El aludido, temiendo un cintarazo del bastón de la vieja, observó las letras escapar de la cartilla.

—¿Cuál? —imploró en un suspiro.

Los patos, festivos, frotaban sus alas en el agua del tiesto.

—¿Cuál? —repitió la vieja y los ojos empezaron a girarle con alegría.

Alberto Enrique elevó los brazos defensivamente, como si fuese a él a quien aplicaban el tremendo cogotazo. La vieja se ladeó.

—Y tú, carita de chorlo, ¿qué has aprendido?

—Yo me sé cuatro letras —respondió Alberto Enrique, con voz transida por un asma sutil.

—Yo me sé cuatro letras —remedó con un traqueteo de dientes postizos la señora Vitelia.

Alberto Enrique escuchó varios trinos, un frufrú de alas, un suspiro del día, con su mirada hundida en el patio amarillo.

El golpe seco, asestado por un verdugo desdeñoso, lo doblegó tosiendo. Un gargajo asomó por uno de los orificios de su nariz. Aspiró ruidosamente y se pasó el brazo por el rostro.
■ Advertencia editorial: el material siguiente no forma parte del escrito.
/-- An answer made ready between the select and the command byte is sent behind the status byte of the select (R162, R171). -/
theorem fetch_answer_ready_after_select {s : State} {p : PortId} {q : Request} {a : Answer} {b : Bool}
    (h : (s.port p).fetch = none) (hs : (s.port p).selected = false)
    (hslot : (s.port p).slot = .preparing q (.building a) ∨ (s.port p).slot = .held q (.building a)) :
    ∃ u v t, exec (.fetch p (.select b)) s = .next u ∧ exec (.answerReady p) u = .next v ∧
      exec (.fetch p (.taken true)) v = .next t ∧ (t.port p).out = (s.port p).statusByte :: a.bytes := by
  let u := s.modPort p fun x => x.selects b
  let v := u.modPort p fun x => x.answerReady q a
  have hu : u.port p = (s.port p).selects b := s.modPort_port_self p _
  have hv : v.port p = ((s.port p).selects b).answerReady q a := by rw [u.modPort_port_self, hu]
  have hsel : exec (.fetch p (.select b)) s = .next u :=
    (exec_selectAt (p := p) (b := b) rfl).trans (congrArg Host.Outcome.next (State.select_edge h hs b))
  have hready : exec (.answerReady p) u = .next v := exec_answerReady_building (by rw [hu]; exact hslot)
  have hfetch : (v.port p).fetch = none := by rw [hv]; exact h
  refine ⟨u, v, _, hsel, hready, exec_fetch_taken hfetch, ?_⟩
  have hchoose : (v.port p).chooseAnswer = _ := Port.chooseAnswer_ready (x := v.port p) (q := q) (a := a) (by rw [hv]; rfl)
  rw [State.modPort_port_self, hchoose, State.takenPort, hv]
  rfl

/-- Settles O47: the answer chosen at the port as it stands, and the layout of each kind of answer. -/
theorem fetchClocksChosenAnswer : Obligations.FetchClocksChosenAnswer := by
  refine ⟨?_, fun p q a b s => fetch_answer_ready_after_select, fun a => ⟨a.bytes_eq, a.bytes_sum⟩, fun r tag ps => ⟨rfl, ?_⟩,
    fun r => ⟨rfl, rfl, rfl, ?_⟩, fun n => ⟨rfl, rfl, field_beBytes_end 2 n⟩, fun reason cursor => ⟨rfl, ?_⟩,
    fun cursor late order rejected held => ⟨rfl, noAnswer_body cursor late order rejected held⟩⟩
  · intro p s h x sent
    have hex := exec_fetch_taken h
    refine ⟨fun q a hq => ?_, fun hno => ?_⟩
    · rw [Port.chooseAnswer_ready hq] at hex
      exact hex
    · rw [Port.chooseAnswer_none hno] at hex
      exact hex
  · obtain ⟨hlen, hr, htag, hn, hdrop⟩ := numbers_body r tag ps
    exact ⟨hlen, hr, htag, hn, hdrop.trans (congrArg (ps.flatMap ·) (funext NumberPos.bytes_eq))⟩
  · intro a ha
    simp only [List.mem_cons, List.not_mem_nil, or_false] at ha
    rcases ha with rfl | rfl | rfl <;> exact ⟨rfl, field_beBytes_end 4 r⟩
  · obtain ⟨hlen, hcursor, hcode⟩ := refused_body reason cursor
    refine ⟨hlen, hcursor, hcode.trans ?_⟩
    cases reason <;> rfl

/-! ### The short end of a FETCH -/

section
variable {s : State} {p : PortId} {f : FetchOut}

theorem State.endFetchShort_closed {q : Request} {r tag : Nat} {ps : List NumberPos} (hf : (s.port p).fetch = some f)
    (hslot : (s.port p).slot = .ready q (.numbers r tag ps)) (hr : f.fromReady = true) (hc : f.recordClosed = true) :
    s.endFetchShort p = s.modPort p fun x =>
      { x with fetch := none, selected := false, slot := .ready q (.late r), late := min (x.late + 1) 65535 } := by
  simp only [State.endFetchShort, hf]
  refine s.modPort_eq_of p ?_
  simp only [hslot, hr, hc, if_true, and_self, Port.lateReady]
  rfl

theorem State.endFetchShort_stands (hf : (s.port p).fetch = some f)
    (h : (∀ q r tag ps, (s.port p).slot ≠ .ready q (.numbers r tag ps)) ∨ f.fromReady = false ∨ f.recordClosed = false) :
    s.endFetchShort p = s.modPort p fun x => { x with fetch := none, selected := false } := by
  simp only [State.endFetchShort, hf]
  refine s.modPort_eq_of p ?_
  split
  · rename_i q r tag ps hslot
    rcases h with h | h | h
    · exact absurd hslot (h q r tag ps)
    · exact if_neg (by simp [h])
    · exact if_neg (by simp [h])
  · rfl

/-- After the short end nothing is being clocked and the port is not selected. -/
theorem State.endFetchShort_port (hf : (s.port p).fetch = some f) :
    ((s.endFetchShort p).port p).fetch = none ∧ ((s.endFetchShort p).port p).selected = false := by
  simp only [State.endFetchShort, hf, State.modPort_port_self]
  split
  · split_ifs <;> exact ⟨rfl, rfl⟩
  · exact ⟨rfl, rfl⟩

/-- A select ends the FETCH being clocked before it opens its own transaction (log 10). -/
theorem State.select_endFetchShort (hf : (s.port p).fetch = some f) (b : Bool) : s.select p b = (s.endFetchShort p).select p b := by
  obtain ⟨hnone, hsel⟩ := State.endFetchShort_port hf
  rw [State.select_edge hnone hsel, State.select, hf, Option.isNone_some, Bool.and_false, if_neg Bool.false_ne_true]
  rfl

section
variable {u : State} (h : ∀ b, s.select p b = u.select p b)
include h

theorem State.frameTaken_congr : s.frameTaken p = u.frameTaken p := by
  rw [State.frameTaken, h false, State.frameTaken]

theorem execProbe_congr (m : Moment Bool) : execProbe p m s = execProbe p m u := by
  cases m <;> simp only [execProbe, h, State.frameTaken_congr h]

theorem execRequest_congr (m : Moment Bytes) : execRequest p m s = execRequest p m u := by
  cases m <;> simp only [execRequest, h, State.frameTaken_congr h]

theorem execWaste_congr (m : Moment Bytes) : execWaste p m s = execWaste p m u := by
  cases m <;> simp only [execWaste, h, State.frameTaken_congr h]

theorem execMisfire_congr (m : Moment Bytes) : execMisfire p m s = execMisfire p m u := by
  cases m <;> simp only [execMisfire, h, State.frameTaken_congr h]

theorem execFetch_congr (m : Moment Bool) : execFetch p m s = execFetch p m u := by
  cases m <;> simp only [execFetch, h, State.frameTaken_congr h]

theorem execUnknownCommandFrame_congr (c : Option Byte) (m : Moment Bytes) :
    execUnknownCommandFrame p c m s = execUnknownCommandFrame p c m u := by
  cases m with
  | select b => exact congrArg Host.Outcome.next (h b)
  | taken body =>
    have hrejected : (.next ((s.frameTaken p).rejectFrame p) : Host.Outcome State Fault Refusal) = .next ((u.frameTaken p).rejectFrame p) := by
      rw [State.frameTaken_congr h]
    cases c with
    | none => exact hrejected
    | some b =>
      simp only [execUnknownCommandFrame, decodeFrame]
      split_ifs
      · exact execProbe_congr h _
      · exact execRequest_congr h _
      · exact execWaste_congr h _
      · exact execMisfire_congr h _
      · exact execFetch_congr h _
      · exact hrejected

/-- A frame row sees the state through the select of its port alone. -/
theorem exec_frameAt_congr {i : Instr} (hi : frameAt i = some p) : exec i s = exec i u := by
  unfold frameAt at hi
  split at hi <;> cases hi
  · exact execProbe_congr h _
  · exact execRequest_congr h _
  · exact execWaste_congr h _
  · exact execMisfire_congr h _
  · exact execFetch_congr h _
  · exact execUnknownCommandFrame_congr h _ _

end

end

/-- Settles O48: the short end by what the slot holds, and a new frame by its select. -/
theorem fetchEndedShortLeavesAnswer : Obligations.FetchEndedShortLeavesAnswer := by
  have hex : ∀ (p : PortId) (s : State), exec (.fetchEndedShort p) s = .next (s.endFetchShort p) := fun _ _ => rfl
  refine ⟨fun p s => ⟨fun h => ?_, fun f hf => ⟨fun q r tag ps hslot hr hc => ?_, fun h => ?_⟩⟩, fun i p s hi hf => ?_⟩
  · rw [hex, State.endFetchShort_none h]
  · rw [hex, State.endFetchShort_closed hf hslot hr hc]
  · rw [hex, State.endFetchShort_stands hf h]
  · obtain ⟨f, hf⟩ := Option.isSome_iff_exists.mp hf
    exact ⟨_, hex p s, (State.endFetchShort_port hf).1, exec_frameAt_congr (State.select_endFetchShort hf) hi⟩

/-! ### The completion of a FETCH -/

section
variable {s : State} {p : PortId} {f : FetchOut}

theorem exec_fetchComplete_none (hf : (s.port p).fetch = some f) (hr : f.fromReady = false) :
    exec (.fetchComplete p) s = .next (s.modPort p fun x => { x with fetch := none }) := by
  simp only [exec, execFetchComplete, hf, hr, Bool.false_eq_true, if_false]

theorem exec_fetchComplete_ready (hf : (s.port p).fetch = some f) (hr : f.fromReady = true) :
    exec (.fetchComplete p) s = .next ((s.servedBy p f).modPort p (Port.fetched f)) := by
  simp only [exec, execFetchComplete, hf, hr, if_true]

/-- Serving changes the records alone (R71). -/
theorem State.servedBy_eq (s : State) (p : PortId) (f : FetchOut) :
    s.servedBy p f = { s with window := { s.window with records := (s.servedBy p f).window.records } } := by
  unfold State.servedBy
  split
  · split_ifs <;> rfl
  · rfl

/-- The records that a completed NUMBERS answer serves (R71, R72). -/
theorem State.servedBy_numbers {r tag k : Nat} {ps : List NumberPos} (ha : f.answer = .numbers r tag ps)
    (hk : (s.port p).ply = some k) : (s.servedBy p f).window.records = s.window.records.map fun x =>
      if (s.port p).state = .active ∧ f.recordClosed = false ∧ x.repeatIndex = r ∧ x.closure = .awaiting then
        { x with served := x.served ||| plyBit k } else x := by
  simp only [State.servedBy, ha, hk]
  by_cases hc : (s.port p).state = .active ∧ f.recordClosed = false
  · rw [if_pos hc]
    refine List.map_congr_left fun x _ => ?_
    by_cases hr : x.repeatIndex = r <;> simp [hc, hr]
  · rw [if_neg hc]
    refine (List.map_congr_left fun x _ => ?_).symm.trans (List.map_id _) |>.symm
    exact (if_neg fun h => hc ⟨h.1, h.2.1⟩).symm

/-- Every other completed answer serves no record. -/
theorem State.servedBy_other (h : ∀ r tag ps, f.answer = .numbers r tag ps → (s.port p).ply = none) :
    s.servedBy p f = s := by
  unfold State.servedBy
  split
  · rename_i r tag ps k ha hk
    exact absurd ((h r tag ps ha).symm.trans hk) nofun
  · rfl

end

/-- Settles O49: the window is served, then the slot empties and the cursor moves. -/
theorem fetchCompleteServes : Obligations.FetchCompleteServes := by
  intro p f s hf
  refine ⟨fun hr => exec_fetchComplete_none hf hr, fun hr => ⟨_, exec_fetchComplete_ready hf hr, ?_, fun g hg => ?_, ?_, ?_, ?_⟩⟩
  · rw [State.servedBy_eq]
    rfl
  · rw [State.modPort_port_of_ne _ _ _ _ hg, State.servedBy_port]
  · rw [State.modPort_port_self, State.servedBy_port]
    rfl
  · rw [State.modPort_port_self, State.servedBy_port]
    cases hn : f.isNew <;> cases ha : f.answer <;> simp [Port.fetched, hn, ha, Answer.movesCursor, satAdd, max32]
  · rw [State.modPort_window]
    cases ha : f.answer with
    | numbers r tag ps =>
      cases hk : (s.port p).ply with
      | none => rw [State.servedBy_other fun _ _ _ _ => hk, List.map_id']
      | some k => exact State.servedBy_numbers ha hk
    | _ => rw [State.servedBy_other (by simp [ha]), List.map_id']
La vieja se entusiasmó. Crujió toda entera, con ímpetu de barco a quien el viento alegra todas las velas, soltando un olor recóndito, como si un pájaro acabara de defecar entre sus senos. Lo prensó por la oreja. Alberto Enrique, medio de pie, le dirigió una oblicua mirada de ternero.

—¡Puerco!, ¡ni siquiera tienes un pañuelo! —y después—: ¡Al rincón, al rincón a arrodillarse!; y tú —dirigiéndose a Severino con vivacidad, calculando toda la dosis de pavor encerrada en la orden—, tráeme la totuma con los granos de maíz.

Severino fue al tinajero y, de la parte baja, cerca del gran cántaro de barro, cogió la totuma, regresó presuroso y se la extendió a la anciana. Esta, soltándole la oreja, empujó a Alberto Enrique hacia el rincón. Se sentó en el mecedor sofocada, con múltiple ruido de coyunturas, apretando sus maceteros para evitar que chocaran los dientes postizos, las manos cruzadas sobre la totuma y mirando la puerta de la calle con un odio de perro que defiende un hueso a medio roer. Después agitó el contenido de la totuma y metió algunos granos de maíz en su mano derecha.

—Toma —extendió los granos a Severino—, llévaselos, él sabe lo que debe hacer con ellos.